=== WHAT YOU NEED TO DO ===
Line by line, retype the whole listing exactly.

Start of Block

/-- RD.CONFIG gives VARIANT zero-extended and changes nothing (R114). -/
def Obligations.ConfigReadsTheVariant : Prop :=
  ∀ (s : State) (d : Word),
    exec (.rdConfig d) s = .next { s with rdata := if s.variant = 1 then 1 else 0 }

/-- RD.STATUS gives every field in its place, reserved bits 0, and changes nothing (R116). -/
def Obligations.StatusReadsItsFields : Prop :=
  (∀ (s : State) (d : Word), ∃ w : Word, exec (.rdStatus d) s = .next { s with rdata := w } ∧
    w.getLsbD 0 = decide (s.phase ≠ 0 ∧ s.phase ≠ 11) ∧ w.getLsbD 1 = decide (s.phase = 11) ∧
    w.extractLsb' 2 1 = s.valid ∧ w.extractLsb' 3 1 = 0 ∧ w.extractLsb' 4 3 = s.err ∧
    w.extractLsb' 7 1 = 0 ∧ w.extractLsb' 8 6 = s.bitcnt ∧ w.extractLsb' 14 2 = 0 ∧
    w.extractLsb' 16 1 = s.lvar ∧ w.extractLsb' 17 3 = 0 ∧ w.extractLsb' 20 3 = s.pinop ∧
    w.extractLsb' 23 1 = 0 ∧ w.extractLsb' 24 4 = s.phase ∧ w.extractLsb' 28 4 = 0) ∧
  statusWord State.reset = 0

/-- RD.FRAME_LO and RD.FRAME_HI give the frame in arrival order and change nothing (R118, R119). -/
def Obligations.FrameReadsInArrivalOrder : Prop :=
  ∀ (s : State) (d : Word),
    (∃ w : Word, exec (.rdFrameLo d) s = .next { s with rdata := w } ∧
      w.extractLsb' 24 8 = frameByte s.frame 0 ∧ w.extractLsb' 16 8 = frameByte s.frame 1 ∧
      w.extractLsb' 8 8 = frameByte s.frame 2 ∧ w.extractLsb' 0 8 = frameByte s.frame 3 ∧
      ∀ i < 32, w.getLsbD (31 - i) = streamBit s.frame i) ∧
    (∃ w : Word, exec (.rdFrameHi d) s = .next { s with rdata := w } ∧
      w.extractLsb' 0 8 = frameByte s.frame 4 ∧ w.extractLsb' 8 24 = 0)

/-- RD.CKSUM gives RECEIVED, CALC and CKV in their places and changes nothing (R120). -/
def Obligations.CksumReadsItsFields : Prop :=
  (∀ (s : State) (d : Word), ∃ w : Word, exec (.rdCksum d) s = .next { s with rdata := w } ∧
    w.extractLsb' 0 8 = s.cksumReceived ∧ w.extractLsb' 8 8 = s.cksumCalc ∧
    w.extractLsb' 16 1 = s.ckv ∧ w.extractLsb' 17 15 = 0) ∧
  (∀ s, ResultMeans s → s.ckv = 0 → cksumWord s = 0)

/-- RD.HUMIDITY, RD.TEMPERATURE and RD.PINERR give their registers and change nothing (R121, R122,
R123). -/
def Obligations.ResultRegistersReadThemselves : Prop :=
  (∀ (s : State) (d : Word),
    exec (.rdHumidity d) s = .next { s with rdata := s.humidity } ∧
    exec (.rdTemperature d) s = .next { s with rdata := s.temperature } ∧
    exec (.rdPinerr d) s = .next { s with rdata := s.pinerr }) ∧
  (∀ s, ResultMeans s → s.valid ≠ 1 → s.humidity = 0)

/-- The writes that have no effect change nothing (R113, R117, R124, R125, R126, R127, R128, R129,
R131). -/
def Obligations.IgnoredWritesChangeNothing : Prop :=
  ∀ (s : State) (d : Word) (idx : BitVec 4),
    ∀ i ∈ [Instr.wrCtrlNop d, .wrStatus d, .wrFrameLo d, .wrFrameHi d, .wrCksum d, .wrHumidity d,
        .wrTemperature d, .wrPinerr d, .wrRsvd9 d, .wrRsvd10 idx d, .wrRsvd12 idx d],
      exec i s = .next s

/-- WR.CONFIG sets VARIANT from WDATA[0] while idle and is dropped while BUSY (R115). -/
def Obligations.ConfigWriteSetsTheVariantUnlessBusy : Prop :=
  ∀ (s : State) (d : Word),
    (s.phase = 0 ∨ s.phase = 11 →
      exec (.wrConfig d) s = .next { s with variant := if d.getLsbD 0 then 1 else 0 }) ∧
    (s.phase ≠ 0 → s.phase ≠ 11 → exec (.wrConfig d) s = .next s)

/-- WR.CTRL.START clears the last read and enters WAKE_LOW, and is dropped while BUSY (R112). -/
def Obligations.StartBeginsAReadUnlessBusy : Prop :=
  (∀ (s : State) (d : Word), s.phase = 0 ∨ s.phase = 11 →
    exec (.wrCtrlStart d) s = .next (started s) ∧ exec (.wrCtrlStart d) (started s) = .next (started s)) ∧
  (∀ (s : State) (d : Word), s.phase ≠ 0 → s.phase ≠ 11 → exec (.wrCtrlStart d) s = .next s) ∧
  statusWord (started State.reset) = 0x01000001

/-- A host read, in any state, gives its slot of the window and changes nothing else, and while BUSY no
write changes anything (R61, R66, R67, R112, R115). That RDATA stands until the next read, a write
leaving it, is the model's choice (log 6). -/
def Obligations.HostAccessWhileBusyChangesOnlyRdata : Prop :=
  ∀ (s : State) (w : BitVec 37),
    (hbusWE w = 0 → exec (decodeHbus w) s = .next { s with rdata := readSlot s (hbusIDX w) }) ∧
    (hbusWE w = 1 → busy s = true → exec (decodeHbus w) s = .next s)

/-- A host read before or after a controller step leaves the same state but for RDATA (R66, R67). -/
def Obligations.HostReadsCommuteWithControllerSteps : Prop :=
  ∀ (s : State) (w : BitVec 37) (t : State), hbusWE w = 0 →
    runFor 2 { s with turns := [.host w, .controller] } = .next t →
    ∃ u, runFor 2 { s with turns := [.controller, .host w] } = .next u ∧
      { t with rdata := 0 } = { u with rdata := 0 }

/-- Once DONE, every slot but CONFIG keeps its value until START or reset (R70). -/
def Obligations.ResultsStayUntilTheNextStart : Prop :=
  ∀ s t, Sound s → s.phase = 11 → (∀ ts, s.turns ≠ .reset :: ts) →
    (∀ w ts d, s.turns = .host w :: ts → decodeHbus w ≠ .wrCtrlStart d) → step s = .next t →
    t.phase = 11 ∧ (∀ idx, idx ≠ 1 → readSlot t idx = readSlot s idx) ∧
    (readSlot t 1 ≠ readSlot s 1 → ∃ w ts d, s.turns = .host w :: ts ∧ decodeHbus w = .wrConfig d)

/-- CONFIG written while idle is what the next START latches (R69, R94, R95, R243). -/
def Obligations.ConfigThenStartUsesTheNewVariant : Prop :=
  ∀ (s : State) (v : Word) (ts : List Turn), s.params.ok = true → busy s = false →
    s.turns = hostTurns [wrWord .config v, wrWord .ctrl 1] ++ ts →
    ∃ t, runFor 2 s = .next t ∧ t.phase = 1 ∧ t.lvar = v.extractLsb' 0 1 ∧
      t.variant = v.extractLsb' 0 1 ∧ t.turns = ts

End of Block

=== RESPONSE TO THE EXERCISE ===
/-- RD.CONFIG gives VARIANT zero-extended and changes nothing (R114). -/
def Obligations.ConfigReadsTheVariant : Prop :=
  ∀ (s : State) (d : Word),
    exec (.rdConfig d) s = .next { s with rdata := if s.variant = 1 then 1 else 0 }

/-- RD.STATUS gives every field in its place, reserved bits 0, and changes nothing (R116). -/
def Obligations.StatusReadsItsFields : Prop :=
  (∀ (s : State) (d : Word), ∃ w : Word, exec (.rdStatus d) s = .next { s with rdata := w } ∧
    w.getLsbD 0 = decide (s.phase ≠ 0 ∧ s.phase ≠ 11) ∧ w.getLsbD 1 = decide (s.phase = 11) ∧
    w.extractLsb' 2 1 = s.valid ∧ w.extractLsb' 3 1 = 0 ∧ w.extractLsb' 4 3 = s.err ∧
    w.extractLsb' 7 1 = 0 ∧ w.extractLsb' 8 6 = s.bitcnt ∧ w.extractLsb' 14 2 = 0 ∧
    w.extractLsb' 16 1 = s.lvar ∧ w.extractLsb' 17 3 = 0 ∧ w.extractLsb' 20 3 = s.pinop ∧
    w.extractLsb' 23 1 = 0 ∧ w.extractLsb' 24 4 = s.phase ∧ w.extractLsb' 28 4 = 0) ∧
  statusWord State.reset = 0

/-- RD.FRAME_LO and RD.FRAME_HI give the frame in arrival order and change nothing (R118, R119). -/
def Obligations.FrameReadsInArrivalOrder : Prop :=
  ∀ (s : State) (d : Word),
    (∃ w : Word, exec (.rdFrameLo d) s = .next { s with rdata := w } ∧
      w.extractLsb' 24 8 = frameByte s.frame 0 ∧ w.extractLsb' 16 8 = frameByte s.frame 1 ∧
      w.extractLsb' 8 8 = frameByte s.frame 2 ∧ w.extractLsb' 0 8 = frameByte s.frame 3 ∧
      ∀ i < 32, w.getLsbD (31 - i) = streamBit s.frame i) ∧
    (∃ w : Word, exec (.rdFrameHi d) s = .next { s with rdata := w } ∧
      w.extractLsb' 0 8 = frameByte s.frame 4 ∧ w.extractLsb' 8 24 = 0)

/-- RD.CKSUM gives RECEIVED, CALC and CKV in their places and changes nothing (R120). -/
def Obligations.CksumReadsItsFields : Prop :=
  (∀ (s : State) (d : Word), ∃ w : Word, exec (.rdCksum d) s = .next { s with rdata := w } ∧
    w.extractLsb' 0 8 = s.cksumReceived ∧ w.extractLsb' 8 8 = s.cksumCalc ∧
    w.extractLsb' 16 1 = s.ckv ∧ w.extractLsb' 17 15 = 0) ∧
  (∀ s, ResultMeans s → s.ckv = 0 → cksumWord s = 0)

/-- RD.HUMIDITY, RD.TEMPERATURE and RD.PINERR give their registers and change nothing (R121, R122,
R123). -/
def Obligations.ResultRegistersReadThemselves : Prop :=
  (∀ (s : State) (d : Word),
    exec (.rdHumidity d) s = .next { s with rdata := s.humidity } ∧
    exec (.rdTemperature d) s = .next { s with rdata := s.temperature } ∧
    exec (.rdPinerr d) s = .next { s with rdata := s.pinerr }) ∧
  (∀ s, ResultMeans s → s.valid ≠ 1 → s.humidity = 0)

/-- The writes that have no effect change nothing (R113, R117, R124, R125, R126, R127, R128, R129,
R131). -/
def Obligations.IgnoredWritesChangeNothing : Prop :=
  ∀ (s : State) (d : Word) (idx : BitVec 4),
    ∀ i ∈ [Instr.wrCtrlNop d, .wrStatus d, .wrFrameLo d, .wrFrameHi d, .wrCksum d, .wrHumidity d,
        .wrTemperature d, .wrPinerr d, .wrRsvd9 d, .wrRsvd10 idx d, .wrRsvd12 idx d],
      exec i s = .next s

/-- WR.CONFIG sets VARIANT from WDATA[0] while idle and is dropped while BUSY (R115). -/
def Obligations.ConfigWriteSetsTheVariantUnlessBusy : Prop :=
  ∀ (s : State) (d : Word),
    (s.phase = 0 ∨ s.phase = 11 →
      exec (.wrConfig d) s = .next { s with variant := if d.getLsbD 0 then 1 else 0 }) ∧
    (s.phase ≠ 0 → s.phase ≠ 11 → exec (.wrConfig d) s = .next s)

/-- WR.CTRL.START clears the last read and enters WAKE_LOW, and is dropped while BUSY (R112). -/
def Obligations.StartBeginsAReadUnlessBusy : Prop :=
  (∀ (s : State) (d : Word), s.phase = 0 ∨ s.phase = 11 →
    exec (.wrCtrlStart d) s = .next (started s) ∧ exec (.wrCtrlStart d) (started s) = .next (started s)) ∧
  (∀ (s : State) (d : Word), s.phase ≠ 0 → s.phase ≠ 11 → exec (.wrCtrlStart d) s = .next s) ∧
  statusWord (started State.reset) = 0x01000001

/-- A host read, in any state, gives its slot of the window and changes nothing else, and while BUSY no
write changes anything (R61, R66, R67, R112, R115). That RDATA stands until the next read, a write
leaving it, is the model's choice (log 6). -/
def Obligations.HostAccessWhileBusyChangesOnlyRdata : Prop :=
  ∀ (s : State) (w : BitVec 37),
    (hbusWE w = 0 → exec (decodeHbus w) s = .next { s with rdata := readSlot s (hbusIDX w) }) ∧
    (hbusWE w = 1 → busy s = true → exec (decodeHbus w) s = .next s)

/-- A host read before or after a controller step leaves the same state but for RDATA (R66, R67). -/
def Obligations.HostReadsCommuteWithControllerSteps : Prop :=
  ∀ (s : State) (w : BitVec 37) (t : State), hbusWE w = 0 →
    runFor 2 { s with turns := [.host w, .controller] } = .next t →
    ∃ u, runFor 2 { s with turns := [.controller, .host w] } = .next u ∧
      { t with rdata := 0 } = { u with rdata := 0 }

/-- Once DONE, every slot but CONFIG keeps its value until START or reset (R70). -/
def Obligations.ResultsStayUntilTheNextStart : Prop :=
  ∀ s t, Sound s → s.phase = 11 → (∀ ts, s.turns ≠ .reset :: ts) →
    (∀ w ts d, s.turns = .host w :: ts → decodeHbus w ≠ .wrCtrlStart d) → step s = .next t →
    t.phase = 11 ∧ (∀ idx, idx ≠ 1 → readSlot t idx = readSlot s idx) ∧
    (readSlot t 1 ≠ readSlot s 1 → ∃ w ts d, s.turns = .host w :: ts ∧ decodeHbus w = .wrConfig d)

/-- CONFIG written while idle is what the next START latches (R69, R94, R95, R243). -/
def Obligations.ConfigThenStartUsesTheNewVariant : Prop :=
  ∀ (s : State) (v : Word) (ts : List Turn), s.params.ok = true → busy s = false →
    s.turns = hostTurns [wrWord .config v, wrWord .ctrl 1] ++ ts →
    ∃ t, runFor 2 s = .next t ∧ t.phase = 1 ∧ t.lvar = v.extractLsb' 0 1 ∧
      t.variant = v.extractLsb' 0 1 ∧ t.turns = ts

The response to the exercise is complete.